Understanding, Accelerating, and Improving MeanFlow Training

TL;DR

The paper investigates the training dynamics of MeanFlow, a diffusion/flow-based model that learns instantaneous velocity $v$ and average velocity $u$ jointly. It shows that forming $v$ early is crucial for successful $u$ learning, and that small temporal gaps $\Delta t$ in supervision aid $v$ formation while large gaps destabilize it; a task-affinity analysis further suggests starting with small-gap supervision to enable large-gap $u$ learning for one-step generation. The authors propose a simple, effective training scheme consisting of accelerating $v$-learning with timestep sampling and loss weighting, and progressively weighting $\mathcal{L}_u$ to shift focus from short- to long-interval averages, while integrating with MeanFlow's components. Empirically, the enhanced training yields faster convergence and stronger few-step generation, reducing the 1-NFE ImageNet 256×256 FID from $3.43$ to $2.87$ (MeanFlow-XL) and enabling the same performance with $2.5\times$ fewer epochs or a smaller backbone, demonstrating practical potential for real-time generation with few steps.

Abstract

MeanFlow promises high-quality generative modeling in few steps, by jointly learning instantaneous and average velocity fields. Yet, the underlying training dynamics remain unclear. We analyze the interaction between the two velocities and find: (i) well-established instantaneous velocity is a prerequisite for learning average velocity; (ii) learning of instantaneous velocity benefits from average velocity when the temporal gap is small, but degrades as the gap increases; and (iii) task-affinity analysis indicates that smooth learning of large-gap average velocities, essential for one-step generation, depends on the prior formation of accurate instantaneous and small-gap average velocities. Guided by these observations, we design an effective training scheme that accelerates the formation of instantaneous velocity, then shifts emphasis from short- to long-interval average velocity. Our enhanced MeanFlow training yields faster convergence and significantly better few-step generation: With the same DiT-XL backbone, our method reaches an impressive FID of 2.87 on 1-NFE ImageNet 256x256, compared to 3.43 for the conventional MeanFlow baseline. Alternatively, our method matches the performance of the MeanFlow baseline with 2.5x shorter training time, or with a smaller DiT-L backbone.

Figures (10)

• Figure 1: Our novel, enhanced training strategy reaches the performance of MeanFlow-XL in $\approx$2.5$\times$ fewer training epochs, and converges to a final model with superior performance ($\approx$16% lower FID).
• Figure 2: $v$-learning facilitates $u$-learning.(Top) 1-NFE FID during $u$-finetuning according to $v$-pretraining epochs. (Bottom) 1-NFE FID under a fixed 80-epoch budget with varying allocation between $v$-pretraining and $u$-finetuning.
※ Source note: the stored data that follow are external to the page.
@[simp] theorem State.markRequests_fixed (rs : List ReadFrom) (s : State) : (State.markRequests rs s).fixed = s.fixed := by
  simp [State.markRequests]

@[simp] theorem State.serveUnit_fixed (s : State) (e : Env) (u : ReadUnit) : (State.serveUnit s e u).fixed = s.fixed := by
  simp [State.serveUnit]

@[simp] theorem execReadUnitService_fixed (i : CoreId) (s : State) : ((execReadUnitService i s).after s).fixed = s.fixed := by
  unfold execReadUnitService
  split <;> simp

@[simp] theorem execReadReplyArrival_fixed (idx : Nat) (s : State) : ((execReadReplyArrival idx s).after s).fixed = s.fixed := by
  simp only [execReadReplyArrival]
  split
  · rfl
  · split
    · iterate 3 (split; · simp)
      split
      · simp
      · split <;> simp
    · rfl

/-! ### The mesh -/

@[simp] theorem execCoreMeshCfgWrite_fixed (i : CoreId) (value : Word) (s : State) : ((execCoreMeshCfgWrite i value s).after s).fixed = s.fixed := by
  simp [execCoreMeshCfgWrite]

@[simp] theorem State.spoil_fixed (s : State) (idx : Nat) (bad : List Nat) (p : Packet) : (State.spoil s idx bad p).fixed = s.fixed := by
  unfold State.spoil
  split <;> simp

@[simp] theorem State.checkFlit_fixed (s : State) (idx j : Nat) (from_ here : Nat × Nat) (ce ue : List Nat) (p : Packet) :
    (State.checkFlit s idx j from_ here ce ue p).fixed = s.fixed := by
  simp [State.checkFlit]

@[simp] theorem State.sweepGates_fixed (s : State) : (State.sweepGates s).fixed = s.fixed := by
  simp [State.sweepGates]

@[simp] theorem State.misroute_fixed (s : State) (idx : Nat) (here : Nat × Nat) (n : Nat) : (State.misroute s idx here n).fixed = s.fixed := by
  simp [State.misroute]

@[simp] theorem State.hop_fixed (s : State) (idx j : Nat) (p : Packet) (f : Nat) (ce ue : List Nat) : (s.hop idx j p f ce ue).fixed = s.fixed := by
  simp only [State.hop]
  split
  · rw [State.checkFlit_fixed]
    split <;> simp
  · split <;> simp

@[simp] theorem State.wordCheck_fixed (s : State) (i w : Nat) (a b : Nat × Nat) : (State.wordCheck s i w a b).2.fixed = s.fixed := by
  simp only [State.wordCheck]
  split <;> simp

@[simp] theorem State.cross_fixed (i n w d : Nat) : ∀ (p : List (Nat × Nat)) (s : State) (inp : Nat), (s.cross i n w d inp p).2.fixed = s.fixed
  | [], _, _ => rfl
  | [_], _, _ => State.mapCore_fixed ..
  | a :: b :: r, s, inp => by
    simp only [State.cross]
    split
    · simp
    · simp [State.cross_fixed i n w d (b :: r)]

@[simp] theorem State.access_fixed (s : State) (a b : Nat × Nat) (out back w : Nat) : (s.access a b out back w).2.fixed = s.fixed := by
  simp only [State.access]
  split
  · simp
  · split <;> simp

@[simp] theorem State.meshDown_fixed (s : State) (i dir : Nat) (a b : Nat × Nat) : (State.meshDown s i dir a b).fixed = s.fixed := by
  simp [State.meshDown]

/-! ### Regions -/

@[simp] theorem State.mapCores_fixed (s : State) (r : Nat) (f : Core → Core) : (State.mapCores s r f).fixed = s.fixed := by
  simp [State.mapCores]

@[simp] theorem State.mapClusters_fixed (s : State) (r : Nat) (f : Cluster → Cluster) : (State.mapClusters s r f).fixed = s.fixed := by
  simp [State.mapClusters]

@[simp] theorem State.formGroups_fixed (s : State) (r : Nat) : (State.formGroups s r).fixed = s.fixed := by
  simp [State.formGroups]

@[simp] theorem State.dissolve_fixed (s : State) (r : Nat) : (State.dissolve s r).fixed = s.fixed := by
  simp [State.dissolve]

@[simp] theorem State.enter_fixed (s : State) (r st : Nat) : (State.enter s r st).fixed = s.fixed := by
  simp [State.enter]

@[simp] theorem State.advance_fixed (s : State) (r : Nat) : (State.advance s r).fixed = s.fixed := by
  simp [State.advance]

@[simp] theorem State.enterWiping_fixed (s : State) (r : Nat) (adv : Bool) : (State.enterWiping s r adv).fixed = s.fixed := by
  simp [State.enterWiping]

@[simp] theorem execWipingDone_fixed (region : Fin 64) (s : State) : ((execWipingDone region s).after s).fixed = s.fixed := by
  simp [execWipingDone]

@[simp] theorem State.portRead_fixed (s : State) (port i a : Nat) : (s.portRead port i a).2.fixed = s.fixed := by
  simp only [State.portRead]
  split <;> simp

theorem State.fixed_of_portRead {s t : State} {port i a : Nat} {w : Option Word} (h : s.portRead port i a = (w, t)) : t.fixed = s.fixed := by
  rw [← s.portRead_fixed port i a, h]

@[simp] theorem State.portWrite_fixed (s : State) (port i : Nat) (ws : List WordWrite) : (State.portWrite s port i ws).fixed = s.fixed := by
  simp [State.portWrite]

@[simp] theorem State.dropIngress_fixed (s : State) (port k : Nat) : (s.dropIngress port k).fixed = s.fixed := by
  simp only [State.dropIngress]
  split
  · simp
  · split
    next h => simpa using State.fixed_of_portRead h
    next h => simpa using State.fixed_of_portRead h

@[simp] theorem State.dropWaiting_fixed (s : State) (r p : Nat) : (State.dropWaiting s r p).fixed = s.fixed := by
  simp [State.dropWaiting]

@[simp] theorem State.dropPassed_fixed (s : State) (r : Nat) : (State.dropPassed s r).fixed = s.fixed := by
  simp [State.dropPassed]

@[simp] theorem State.endIngress_fixed (s : State) (r : Nat) : (State.endIngress s r).fixed = s.fixed := by
  simp [State.endIngress]

@[simp] theorem State.rgnRefuse_fixed (s : State) (r : Nat) : (State.rgnRefuse s r).fixed = s.fixed := by
  simp [State.rgnRefuse]

@[simp] theorem State.rgnDone_fixed (s : State) (req : Bool) : (State.rgnDone s req).fixed = s.fixed := by
  simp [State.rgnDone]

@[simp] theorem State.rgnError_fixed (s : State) (r : Nat) (req : Bool) : (State.rgnError s r req).fixed = s.fixed := by
  simp [State.rgnError]

@[simp] theorem State.withVotes_fixed {f : State → State} (h : ∀ t, (f t).fixed = t.fixed) (s : State) (r : Nat) (rows : Bool) :
    (s.withVotes r rows f).fixed = s.fixed := by
  simp [State.withVotes, h]

@[simp] theorem State.createRegion_fixed (s : State) (r : Nat) (req : Bool) : (s.createRegion r req).fixed = s.fixed := by
  unfold State.createRegion
  split
  · rfl
  · exact State.withVotes_fixed (fun t => by simp) ..

@[simp] theorem execRegionCreate_fixed (region : Fin 64) (req : Bool) (upset : List Upset) (s : State) :
    ((execRegionCreate region req upset s).after s).fixed = s.fixed := by
  simp [execRegionCreate]

@[simp] theorem State.stopRequest_fixed (s : State) (r : Nat) : (State.stopRequest s r).fixed = s.fixed := by
  simp [State.stopRequest]

@[simp] theorem State.resetRegion_fixed (s : State) (r : Nat) : (State.resetRegion s r).fixed = s.fixed := by
  unfold State.resetRegion
  split <;> simp

@[simp] theorem State.resetJob_fixed (s : State) (r : Nat) : (State.resetJob s r).fixed = s.fixed := by
  simp [State.resetJob]

@[simp] theorem State.resetCommand_fixed (s : State) (r : Nat) (req : Bool) : (s.resetCommand r req).fixed = s.fixed := by
  unfold State.resetCommand
  split
  · rfl
  · exact State.withVotes_fixed (fun t => by simp) ..

@[simp] theorem execRegionReset_fixed (region : Fin 64) (req : Bool) (s : State) : ((execRegionReset region req s).after s).fixed = s.fixed := by
  simp [execRegionReset]

@[simp] theorem State.zeroRings_fixed (s : State) (k : Nat) : (State.zeroRings s k).fixed = s.fixed := by
  simp [State.zeroRings]

@[simp] theorem State.startRegion_fixed (s : State) (r : Nat) : (State.startRegion s r).fixed = s.fixed := by
  simp [State.startRegion]

@[simp] theorem State.releaseRegion_fixed (s : State) (r : Nat) (req : Bool) : (s.releaseRegion r req).fixed = s.fixed := by
  unfold State.releaseRegion
  split
  · rfl
  · exact State.withVotes_fixed (fun t => by simp) ..

@[simp] theorem execRegionRelease_fixed (region : Fin 64) (req : Bool) (s : State) : ((execRegionRelease region req s).after s).fixed = s.fixed := by
  simp [execRegionRelease]

@[simp] theorem State.deleteRegion_fixed (s : State) (r : Nat) (req : Bool) : (s.deleteRegion r req).fixed = s.fixed := by
  unfold State.deleteRegion
  split
  · rfl
  · exact State.withVotes_fixed (fun t => by simp) ..

@[simp] theorem execRegionDelete_fixed (region : Fin 64) (req : Bool) (s : State) : ((execRegionDelete region req s).after s).fixed = s.fixed := by
  simp [execRegionDelete]

@[simp] theorem execRegionIdle_fixed (region : Fin 64) (s : State) : ((execRegionIdle region s).after s).fixed = s.fixed := by
  simp [execRegionIdle]

@[simp] theorem State.dropTraffic_fixed (s : State) (r : Nat) : (State.dropTraffic s r).fixed = s.fixed := by
  simp [State.dropTraffic]

@[simp] theorem State.forceRegion_fixed (s : State) (r : Nat) : (State.forceRegion s r).fixed = s.fixed := by
  simp [State.forceRegion]

@[simp] theorem execIdleTimeout_fixed (region : Fin 64) (s : State) : ((execIdleTimeout region s).after s).fixed = s.fixed := by
  simp [execIdleTimeout]

@[simp] theorem State.needMapping_fixed (s : State) (n : Nat) : (State.needMapping s n).fixed = s.fixed := by
  simp [State.needMapping]

@[simp] theorem State.failCluster_fixed (s : State) (n : Nat) : (State.failCluster s n).fixed = s.fixed := by
  simp [State.failCluster]

@[simp] theorem execForceComplete_fixed (region : Fin 64) (s : State) : ((execForceComplete region s).after s).fixed = s.fixed := by
  simp [execForceComplete]

@[simp] theorem execForceOverrun_fixed (region : Fin 64) (cluster : ClusterId) (s : State) :
    ((execForceOverrun region cluster s).after s).fixed = s.fixed := by
  simp [execForceOverrun]

/-! ### Ports -/

@[simp] theorem State.setState_fixed (s : State) (p v : Nat) : (State.setState s p v).fixed = s.fixed := by
  simp [State.setState]

@[simp] theorem State.setActive_fixed (s : State) (p : Nat) (gs : List Nat) : (State.setActive s p gs).fixed = s.fixed := by
  simp [State.setActive]

@[simp] theorem State.writeMode_fixed (s : State) (p mode : Nat) : (State.writeMode s p mode).fixed = s.fixed := by
  simp [State.writeMode]

@[simp] theorem execPortModeWrite_fixed (port : Fin 16) (mode : Fin 4) (s : State) : ((execPortModeWrite port mode s).after s).fixed = s.fixed := by
  simp [execPortModeWrite]

@[simp] theorem State.gwDiscard_fixed (s : State) (p : Nat) (drop : GwPkt → Bool) : (State.gwDiscard s p drop).fixed = s.fixed := by
  simp [State.gwDiscard]

@[simp] theorem State.losePeer_fixed (s : State) (p : Nat) : (State.losePeer s p).fixed = s.fixed := by
  simp [State.losePeer]

@[simp] theorem State.startTraining_fixed (s : State) (p : Nat) : (State.startTraining s p).fixed = s.fixed := by
  simp [State.startTraining]

@[simp] theorem State.modeOf_fixed (s : State) (p : Nat) : (State.modeOf s p).1.fixed = s.fixed := by
  simp only [State.modeOf]
  split <;> simp

@[simp] theorem State.finishReset_fixed (s : State) (p : Nat) : (State.finishReset s p).fixed = s.fixed := by
  simp [State.finishReset]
Both settings show that investing in $v$-learning improves $u$-learning quality.
• Figure 3: Corruption in $v$-learning disrupts $u$-learning. 1-NFE FID when training with $\mathcal{L}_{\mathrm{MF}}$ while injecting Gaussian noise scaled by $k\!\cdot\!\|v_t(z_t|\epsilon)\|$ into the target velocity of $\mathcal{L}_v$. Even small noise ($k = 0.03$) disrupts $v$-learning and severely degrades $u$-learning performance compared to clean training ($k=0$).
• Figure 4: Impact of $\Delta t$ of $u$-learning on $v$-learning. 32-NFE FID after 40 epochs of $u$ finetuning across different $\Delta t$ ranges, starting from either random initialization (blue) or $v$-pretrained model (orange, 40 epochs). Small $\Delta t$ enables constructing and improving $v$, while large $\Delta t$ degrades pretrained $v$. The green line denotes the performance of the $v$-pretrained model.
• Figure 5: Task affinity between $v$- and $u$-learning across $\Delta t$ ranges. Small-$\Delta t$$u$-pretraining achieves higher affinity for large $\Delta t$ compared to $v$-pretraining, providing a better regime for learning large-gap average velocity with instantaneous velocity.